# The problem:
Report the lines of the data below that contain the string "first".

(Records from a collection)

-- ==== Sys2Proof/Machine/Bytes.lean ====
section
/-! DEFINITION. The big-endian conversions between bytes and words (R8, R41 to R43). -/

namespace Sys2Proof.Machine

/-- `be32(v)` of R8: four bytes, most significant first. -/
def be32 (v : Word) : List Byte :=
  [v.extractLsb' 24 8, v.extractLsb' 16 8, v.extractLsb' 8 8, v.extractLsb' 0 8]

/-- `be64(v)` of R8: eight bytes, most significant first. -/
def be64 (v : LenWord) : List Byte :=
  [v.extractLsb' 56 8, v.extractLsb' 48 8, v.extractLsb' 40 8, v.extractLsb' 32 8,
   v.extractLsb' 24 8, v.extractLsb' 16 8, v.extractLsb' 8 8, v.extractLsb' 0 8]

/-- `zeros(z)` of R8. -/
def zeros (z : Nat) : List Byte := List.replicate z 0

/-- Byte `i` of a byte sequence, `s[i]` of R8. A list carries no length in its type, so a read past the end needs a
value (0, log 11); no rule makes such a read: a block has 64 bytes (R70). -/
def byteAt (s : List Byte) (i : Nat) : Byte := s.getD i 0

/-- `word_be(s, j)` of R8: the bytes 4j to 4j+3, the first the most significant. -/
def wordBE (s : List Byte) (j : Nat) : Word :=
  byteAt s (4 * j) ++ byteAt s (4 * j + 1) ++ byteAt s (4 * j + 2) ++ byteAt s (4 * j + 3)

end Sys2Proof.Machine
end

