-- ==== Sys2Proof/Machine/Core.lean ====
section
/-! DEFINITION. The machine as the host sees it. -/

def Sys2Proof.core : Host.Core :=
  { State := Sys2Proof.Machine.State
    Fault := Sys2Proof.Machine.Fault
    Refusal := Sys2Proof.Machine.Refusal
    step := Sys2Proof.Machine.step
    reset := Sys2Proof.Machine.State.reset }
end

# Answer section:
/-- `be32(v)` of R8: four bytes, most significant first. -/
/-- `be64(v)` of R8: eight bytes, most significant first. -/
/-- `word_be(s, j)` of R8: the bytes 4j to 4j+3, the first the most significant. -/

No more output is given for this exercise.